Exercise aim:
From the entries below, return exactly the lines beginning at the one that contains "have hb := b.2" and ending at the one that contains "raise (0x4A8 + k.1) (halveSend", both of them included, and only those lines.

______

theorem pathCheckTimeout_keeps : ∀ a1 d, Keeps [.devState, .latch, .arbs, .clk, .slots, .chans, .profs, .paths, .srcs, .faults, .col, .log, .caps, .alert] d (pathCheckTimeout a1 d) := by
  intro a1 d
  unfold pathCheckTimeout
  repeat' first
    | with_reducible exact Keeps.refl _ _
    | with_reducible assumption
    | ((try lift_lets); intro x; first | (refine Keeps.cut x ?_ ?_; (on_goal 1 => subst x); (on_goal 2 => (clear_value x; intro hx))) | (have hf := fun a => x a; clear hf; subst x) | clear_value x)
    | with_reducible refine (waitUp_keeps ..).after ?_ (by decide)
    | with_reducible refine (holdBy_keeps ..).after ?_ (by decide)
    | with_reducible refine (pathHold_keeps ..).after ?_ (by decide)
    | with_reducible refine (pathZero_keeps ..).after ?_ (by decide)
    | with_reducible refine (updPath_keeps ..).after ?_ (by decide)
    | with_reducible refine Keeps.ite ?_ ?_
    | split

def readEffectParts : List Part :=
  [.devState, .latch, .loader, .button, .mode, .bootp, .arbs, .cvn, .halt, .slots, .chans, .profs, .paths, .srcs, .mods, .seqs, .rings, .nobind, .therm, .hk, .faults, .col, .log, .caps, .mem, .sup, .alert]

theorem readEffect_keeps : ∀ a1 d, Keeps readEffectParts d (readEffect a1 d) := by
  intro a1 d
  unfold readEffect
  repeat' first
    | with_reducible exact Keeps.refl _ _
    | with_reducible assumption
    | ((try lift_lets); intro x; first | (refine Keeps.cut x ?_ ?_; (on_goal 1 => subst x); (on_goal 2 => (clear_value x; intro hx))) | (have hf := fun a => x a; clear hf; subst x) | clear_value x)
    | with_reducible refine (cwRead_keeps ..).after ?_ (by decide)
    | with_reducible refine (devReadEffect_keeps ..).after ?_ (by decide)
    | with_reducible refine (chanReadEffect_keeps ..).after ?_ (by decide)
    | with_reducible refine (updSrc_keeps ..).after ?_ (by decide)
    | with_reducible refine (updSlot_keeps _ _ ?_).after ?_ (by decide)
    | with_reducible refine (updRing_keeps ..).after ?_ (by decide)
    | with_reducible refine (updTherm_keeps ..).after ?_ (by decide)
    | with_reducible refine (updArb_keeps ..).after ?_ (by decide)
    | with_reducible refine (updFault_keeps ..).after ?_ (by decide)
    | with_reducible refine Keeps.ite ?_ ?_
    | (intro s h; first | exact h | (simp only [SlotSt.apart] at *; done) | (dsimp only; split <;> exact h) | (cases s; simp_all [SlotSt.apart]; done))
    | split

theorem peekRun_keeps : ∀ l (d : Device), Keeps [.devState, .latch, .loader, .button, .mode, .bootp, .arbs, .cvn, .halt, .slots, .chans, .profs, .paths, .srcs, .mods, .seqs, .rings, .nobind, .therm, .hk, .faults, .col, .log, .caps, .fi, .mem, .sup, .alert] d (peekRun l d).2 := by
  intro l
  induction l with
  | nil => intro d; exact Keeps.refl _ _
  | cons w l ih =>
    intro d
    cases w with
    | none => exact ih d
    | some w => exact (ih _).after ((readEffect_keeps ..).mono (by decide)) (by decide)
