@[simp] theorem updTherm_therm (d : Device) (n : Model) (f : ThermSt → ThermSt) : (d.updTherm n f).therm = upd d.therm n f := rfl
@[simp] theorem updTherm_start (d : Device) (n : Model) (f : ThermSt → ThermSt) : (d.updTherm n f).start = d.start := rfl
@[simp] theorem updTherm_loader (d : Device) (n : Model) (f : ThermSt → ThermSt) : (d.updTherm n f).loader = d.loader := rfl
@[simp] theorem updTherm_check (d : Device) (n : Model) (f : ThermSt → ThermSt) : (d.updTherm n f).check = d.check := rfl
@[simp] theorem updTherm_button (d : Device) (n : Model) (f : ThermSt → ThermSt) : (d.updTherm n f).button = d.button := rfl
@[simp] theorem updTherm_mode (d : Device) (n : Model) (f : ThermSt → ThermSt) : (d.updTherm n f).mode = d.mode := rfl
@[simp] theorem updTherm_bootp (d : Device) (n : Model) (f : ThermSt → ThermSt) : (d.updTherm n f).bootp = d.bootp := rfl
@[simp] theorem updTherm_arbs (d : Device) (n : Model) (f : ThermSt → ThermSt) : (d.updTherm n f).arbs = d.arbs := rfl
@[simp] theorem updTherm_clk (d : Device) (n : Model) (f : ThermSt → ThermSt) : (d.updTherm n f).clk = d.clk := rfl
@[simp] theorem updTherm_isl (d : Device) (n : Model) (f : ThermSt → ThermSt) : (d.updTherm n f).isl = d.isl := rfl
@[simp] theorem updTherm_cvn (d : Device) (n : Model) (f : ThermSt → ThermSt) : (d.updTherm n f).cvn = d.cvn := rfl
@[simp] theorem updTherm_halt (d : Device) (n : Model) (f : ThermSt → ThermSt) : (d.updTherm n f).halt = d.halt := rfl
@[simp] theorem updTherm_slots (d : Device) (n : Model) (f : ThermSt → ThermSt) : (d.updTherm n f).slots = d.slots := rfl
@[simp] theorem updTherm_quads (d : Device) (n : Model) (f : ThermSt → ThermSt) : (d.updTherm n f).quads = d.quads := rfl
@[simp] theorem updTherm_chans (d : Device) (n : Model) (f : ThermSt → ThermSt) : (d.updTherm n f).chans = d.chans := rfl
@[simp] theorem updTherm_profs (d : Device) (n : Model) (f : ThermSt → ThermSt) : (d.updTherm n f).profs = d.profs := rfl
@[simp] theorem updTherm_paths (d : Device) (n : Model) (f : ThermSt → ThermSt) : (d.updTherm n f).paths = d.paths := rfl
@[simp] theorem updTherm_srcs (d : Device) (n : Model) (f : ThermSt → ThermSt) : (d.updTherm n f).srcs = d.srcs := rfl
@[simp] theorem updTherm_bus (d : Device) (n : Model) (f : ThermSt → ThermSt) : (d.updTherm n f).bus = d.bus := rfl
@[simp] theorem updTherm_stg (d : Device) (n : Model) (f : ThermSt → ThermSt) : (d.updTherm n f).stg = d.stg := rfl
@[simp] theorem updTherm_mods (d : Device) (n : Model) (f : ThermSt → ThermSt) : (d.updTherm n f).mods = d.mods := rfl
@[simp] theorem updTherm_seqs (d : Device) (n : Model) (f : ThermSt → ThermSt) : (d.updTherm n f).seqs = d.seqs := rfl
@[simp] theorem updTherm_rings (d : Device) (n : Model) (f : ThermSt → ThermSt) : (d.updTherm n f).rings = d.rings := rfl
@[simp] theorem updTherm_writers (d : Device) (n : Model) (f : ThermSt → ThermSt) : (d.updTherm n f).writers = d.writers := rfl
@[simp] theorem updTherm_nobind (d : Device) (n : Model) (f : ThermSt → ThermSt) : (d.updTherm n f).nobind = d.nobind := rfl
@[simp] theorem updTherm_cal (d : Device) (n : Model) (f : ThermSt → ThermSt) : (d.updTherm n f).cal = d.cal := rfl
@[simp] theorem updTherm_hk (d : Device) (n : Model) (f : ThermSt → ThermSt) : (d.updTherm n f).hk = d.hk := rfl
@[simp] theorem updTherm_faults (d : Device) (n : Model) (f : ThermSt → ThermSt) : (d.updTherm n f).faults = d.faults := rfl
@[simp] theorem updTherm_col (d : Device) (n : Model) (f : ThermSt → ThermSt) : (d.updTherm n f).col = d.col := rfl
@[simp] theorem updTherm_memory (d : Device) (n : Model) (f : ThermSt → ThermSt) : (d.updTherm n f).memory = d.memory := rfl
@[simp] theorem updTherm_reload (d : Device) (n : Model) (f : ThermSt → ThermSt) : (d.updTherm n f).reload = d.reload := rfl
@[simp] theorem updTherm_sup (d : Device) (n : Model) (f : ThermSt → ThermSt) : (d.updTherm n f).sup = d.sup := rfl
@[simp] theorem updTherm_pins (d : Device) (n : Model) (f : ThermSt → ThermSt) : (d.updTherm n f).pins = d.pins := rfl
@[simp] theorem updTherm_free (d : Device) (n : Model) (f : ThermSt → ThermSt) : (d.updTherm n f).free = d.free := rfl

______

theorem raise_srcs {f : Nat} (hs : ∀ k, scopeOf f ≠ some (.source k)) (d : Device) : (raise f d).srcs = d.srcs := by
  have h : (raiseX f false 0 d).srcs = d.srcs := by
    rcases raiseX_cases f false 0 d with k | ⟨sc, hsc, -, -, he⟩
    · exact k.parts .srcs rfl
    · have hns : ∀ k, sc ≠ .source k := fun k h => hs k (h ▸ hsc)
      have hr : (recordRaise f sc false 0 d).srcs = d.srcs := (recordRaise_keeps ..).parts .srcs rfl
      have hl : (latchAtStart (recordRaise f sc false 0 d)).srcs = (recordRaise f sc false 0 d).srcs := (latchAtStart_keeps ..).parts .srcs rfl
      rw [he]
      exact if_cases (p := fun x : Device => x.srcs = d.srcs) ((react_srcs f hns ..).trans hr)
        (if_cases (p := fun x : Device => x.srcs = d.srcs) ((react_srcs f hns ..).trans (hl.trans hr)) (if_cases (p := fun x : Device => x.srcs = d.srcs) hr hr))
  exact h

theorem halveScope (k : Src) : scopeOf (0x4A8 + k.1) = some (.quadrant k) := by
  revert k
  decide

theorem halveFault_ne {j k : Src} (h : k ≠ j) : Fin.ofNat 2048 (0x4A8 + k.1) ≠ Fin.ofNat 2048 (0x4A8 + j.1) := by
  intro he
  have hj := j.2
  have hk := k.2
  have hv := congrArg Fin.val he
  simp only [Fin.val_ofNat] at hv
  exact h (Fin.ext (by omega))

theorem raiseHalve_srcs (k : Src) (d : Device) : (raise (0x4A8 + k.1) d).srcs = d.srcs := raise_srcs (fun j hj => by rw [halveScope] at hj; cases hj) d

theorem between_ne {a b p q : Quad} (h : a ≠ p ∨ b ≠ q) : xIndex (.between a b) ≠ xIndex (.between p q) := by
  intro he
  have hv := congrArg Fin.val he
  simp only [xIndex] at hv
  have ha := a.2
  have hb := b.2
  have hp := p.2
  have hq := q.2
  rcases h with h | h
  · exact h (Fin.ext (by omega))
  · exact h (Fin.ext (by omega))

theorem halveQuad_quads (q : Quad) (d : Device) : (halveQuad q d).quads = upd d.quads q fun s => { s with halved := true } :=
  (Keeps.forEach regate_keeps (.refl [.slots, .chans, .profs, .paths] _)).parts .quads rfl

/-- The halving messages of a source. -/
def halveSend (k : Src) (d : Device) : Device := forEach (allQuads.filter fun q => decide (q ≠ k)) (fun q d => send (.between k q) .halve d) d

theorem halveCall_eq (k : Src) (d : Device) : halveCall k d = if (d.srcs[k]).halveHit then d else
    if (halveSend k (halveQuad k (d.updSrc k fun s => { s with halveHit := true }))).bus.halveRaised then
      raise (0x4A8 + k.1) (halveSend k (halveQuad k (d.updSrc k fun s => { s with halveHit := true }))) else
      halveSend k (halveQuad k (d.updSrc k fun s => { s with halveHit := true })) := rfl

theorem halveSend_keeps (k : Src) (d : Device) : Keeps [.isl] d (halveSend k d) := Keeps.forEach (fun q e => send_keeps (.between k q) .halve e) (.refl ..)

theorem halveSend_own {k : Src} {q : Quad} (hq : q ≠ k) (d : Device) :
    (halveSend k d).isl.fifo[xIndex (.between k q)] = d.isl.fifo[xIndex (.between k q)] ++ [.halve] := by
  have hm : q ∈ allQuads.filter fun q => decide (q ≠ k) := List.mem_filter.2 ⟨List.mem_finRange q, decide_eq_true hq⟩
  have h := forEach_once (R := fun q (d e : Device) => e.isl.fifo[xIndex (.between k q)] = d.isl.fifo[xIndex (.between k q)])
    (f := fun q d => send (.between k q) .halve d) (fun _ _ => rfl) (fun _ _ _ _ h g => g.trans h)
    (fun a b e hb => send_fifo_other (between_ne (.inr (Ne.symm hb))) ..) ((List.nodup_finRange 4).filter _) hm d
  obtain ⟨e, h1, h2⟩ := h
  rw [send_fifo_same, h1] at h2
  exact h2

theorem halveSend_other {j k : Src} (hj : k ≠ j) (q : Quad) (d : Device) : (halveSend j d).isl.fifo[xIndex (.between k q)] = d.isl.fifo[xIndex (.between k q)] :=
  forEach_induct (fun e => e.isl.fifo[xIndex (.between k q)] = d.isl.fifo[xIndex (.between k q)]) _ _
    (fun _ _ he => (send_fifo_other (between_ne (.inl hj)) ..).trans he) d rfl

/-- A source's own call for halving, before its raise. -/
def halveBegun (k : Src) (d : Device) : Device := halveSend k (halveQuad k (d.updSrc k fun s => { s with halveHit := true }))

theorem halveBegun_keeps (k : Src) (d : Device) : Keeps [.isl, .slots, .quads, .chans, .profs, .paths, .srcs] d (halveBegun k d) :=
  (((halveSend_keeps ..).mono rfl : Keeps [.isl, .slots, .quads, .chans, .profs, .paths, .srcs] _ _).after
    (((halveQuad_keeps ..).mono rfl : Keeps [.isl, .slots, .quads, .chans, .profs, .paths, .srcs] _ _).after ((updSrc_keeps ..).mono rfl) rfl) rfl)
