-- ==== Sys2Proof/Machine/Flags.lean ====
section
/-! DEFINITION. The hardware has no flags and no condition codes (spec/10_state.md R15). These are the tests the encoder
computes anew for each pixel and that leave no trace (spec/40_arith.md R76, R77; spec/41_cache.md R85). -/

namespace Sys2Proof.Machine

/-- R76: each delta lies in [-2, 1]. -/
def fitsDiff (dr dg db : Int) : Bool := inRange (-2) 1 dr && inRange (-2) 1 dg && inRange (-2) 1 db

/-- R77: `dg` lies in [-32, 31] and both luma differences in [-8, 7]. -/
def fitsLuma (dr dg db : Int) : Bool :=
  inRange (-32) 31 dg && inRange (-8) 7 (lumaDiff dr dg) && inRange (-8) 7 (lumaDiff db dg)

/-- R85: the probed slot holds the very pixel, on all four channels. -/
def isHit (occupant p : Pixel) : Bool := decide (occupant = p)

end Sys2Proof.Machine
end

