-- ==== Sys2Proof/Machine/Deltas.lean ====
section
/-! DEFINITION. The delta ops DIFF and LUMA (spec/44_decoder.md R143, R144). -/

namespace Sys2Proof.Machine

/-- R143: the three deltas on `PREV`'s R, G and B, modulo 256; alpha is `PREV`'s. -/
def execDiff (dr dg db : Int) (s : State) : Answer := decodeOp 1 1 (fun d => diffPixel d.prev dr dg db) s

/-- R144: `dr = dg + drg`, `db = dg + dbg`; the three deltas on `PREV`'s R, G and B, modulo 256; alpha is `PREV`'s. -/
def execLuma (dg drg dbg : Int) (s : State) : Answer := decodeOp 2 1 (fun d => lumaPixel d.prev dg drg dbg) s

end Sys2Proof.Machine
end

______

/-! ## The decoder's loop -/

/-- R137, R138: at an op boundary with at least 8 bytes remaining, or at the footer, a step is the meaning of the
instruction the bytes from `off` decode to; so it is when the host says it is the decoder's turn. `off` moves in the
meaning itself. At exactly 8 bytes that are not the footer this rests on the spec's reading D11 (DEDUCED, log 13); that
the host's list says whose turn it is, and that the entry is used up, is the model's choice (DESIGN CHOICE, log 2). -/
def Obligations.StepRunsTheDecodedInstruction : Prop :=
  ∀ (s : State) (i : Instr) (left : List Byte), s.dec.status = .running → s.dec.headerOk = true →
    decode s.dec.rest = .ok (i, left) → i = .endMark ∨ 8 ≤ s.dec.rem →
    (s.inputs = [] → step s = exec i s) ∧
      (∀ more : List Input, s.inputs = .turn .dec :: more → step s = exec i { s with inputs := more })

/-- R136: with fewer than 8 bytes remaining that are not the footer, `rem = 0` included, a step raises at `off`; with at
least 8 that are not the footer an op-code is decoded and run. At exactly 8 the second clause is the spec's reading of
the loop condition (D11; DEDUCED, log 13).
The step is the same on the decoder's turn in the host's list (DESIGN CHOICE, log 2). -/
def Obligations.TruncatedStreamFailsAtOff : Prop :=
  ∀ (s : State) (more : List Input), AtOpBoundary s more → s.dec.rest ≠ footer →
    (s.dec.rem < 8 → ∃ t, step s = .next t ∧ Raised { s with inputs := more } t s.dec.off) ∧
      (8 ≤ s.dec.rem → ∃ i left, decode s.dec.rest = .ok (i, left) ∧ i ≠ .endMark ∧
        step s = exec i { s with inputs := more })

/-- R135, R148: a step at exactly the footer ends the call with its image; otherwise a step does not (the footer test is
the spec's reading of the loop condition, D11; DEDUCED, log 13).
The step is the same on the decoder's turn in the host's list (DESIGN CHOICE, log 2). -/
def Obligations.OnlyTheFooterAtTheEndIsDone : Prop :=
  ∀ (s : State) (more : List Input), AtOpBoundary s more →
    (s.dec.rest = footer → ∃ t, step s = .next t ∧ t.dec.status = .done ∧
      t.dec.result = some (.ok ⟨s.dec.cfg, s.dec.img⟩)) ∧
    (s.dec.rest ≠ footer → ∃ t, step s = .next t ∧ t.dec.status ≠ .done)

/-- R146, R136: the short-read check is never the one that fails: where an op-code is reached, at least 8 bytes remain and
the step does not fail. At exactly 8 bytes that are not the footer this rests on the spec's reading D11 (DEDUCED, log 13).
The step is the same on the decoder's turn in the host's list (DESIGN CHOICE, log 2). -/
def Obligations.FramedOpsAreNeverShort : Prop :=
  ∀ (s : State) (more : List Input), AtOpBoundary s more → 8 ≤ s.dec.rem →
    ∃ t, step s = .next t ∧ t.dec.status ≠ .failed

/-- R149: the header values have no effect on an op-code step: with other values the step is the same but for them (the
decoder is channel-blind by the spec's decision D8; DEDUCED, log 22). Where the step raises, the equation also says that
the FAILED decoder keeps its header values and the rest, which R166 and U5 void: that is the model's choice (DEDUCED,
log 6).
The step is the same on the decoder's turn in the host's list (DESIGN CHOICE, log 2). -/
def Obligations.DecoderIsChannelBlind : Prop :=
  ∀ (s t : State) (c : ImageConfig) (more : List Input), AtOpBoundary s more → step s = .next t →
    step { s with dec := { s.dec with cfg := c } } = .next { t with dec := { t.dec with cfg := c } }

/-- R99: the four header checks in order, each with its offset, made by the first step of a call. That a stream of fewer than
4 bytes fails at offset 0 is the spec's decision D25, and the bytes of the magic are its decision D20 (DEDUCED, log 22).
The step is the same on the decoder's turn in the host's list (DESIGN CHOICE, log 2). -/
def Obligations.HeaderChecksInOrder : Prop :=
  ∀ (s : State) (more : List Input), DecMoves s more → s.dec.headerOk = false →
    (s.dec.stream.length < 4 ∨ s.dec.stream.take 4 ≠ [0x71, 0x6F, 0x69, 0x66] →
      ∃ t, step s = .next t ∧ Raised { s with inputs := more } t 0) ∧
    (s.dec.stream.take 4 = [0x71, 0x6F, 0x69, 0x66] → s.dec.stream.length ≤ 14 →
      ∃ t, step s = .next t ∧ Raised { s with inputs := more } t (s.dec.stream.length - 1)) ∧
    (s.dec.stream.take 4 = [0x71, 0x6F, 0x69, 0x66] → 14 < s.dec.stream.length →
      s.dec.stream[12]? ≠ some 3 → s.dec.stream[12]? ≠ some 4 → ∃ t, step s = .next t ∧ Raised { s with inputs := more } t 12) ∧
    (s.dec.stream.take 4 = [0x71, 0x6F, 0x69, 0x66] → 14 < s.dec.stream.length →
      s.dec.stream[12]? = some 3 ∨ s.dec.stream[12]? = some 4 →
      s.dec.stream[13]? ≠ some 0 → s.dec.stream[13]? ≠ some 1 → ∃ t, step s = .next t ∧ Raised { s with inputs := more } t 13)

______

Exercise result:
  have hb := b.2
  have hp := p.2
  have hq := q.2
  rcases h with h | h
  · exact h (Fin.ext (by omega))
  · exact h (Fin.ext (by omega))

theorem halveQuad_quads (q : Quad) (d : Device) : (halveQuad q d).quads = upd d.quads q fun s => { s with halved := true } :=
  (Keeps.forEach regate_keeps (.refl [.slots, .chans, .profs, .paths] _)).parts .quads rfl

/-- The halving messages of a source. -/
def halveSend (k : Src) (d : Device) : Device := forEach (allQuads.filter fun q => decide (q ≠ k)) (fun q d => send (.between k q) .halve d) d

theorem halveCall_eq (k : Src) (d : Device) : halveCall k d = if (d.srcs[k]).halveHit then d else
    if (halveSend k (halveQuad k (d.updSrc k fun s => { s with halveHit := true }))).bus.halveRaised then
      raise (0x4A8 + k.1) (halveSend k (halveQuad k (d.updSrc k fun s => { s with halveHit := true }))) else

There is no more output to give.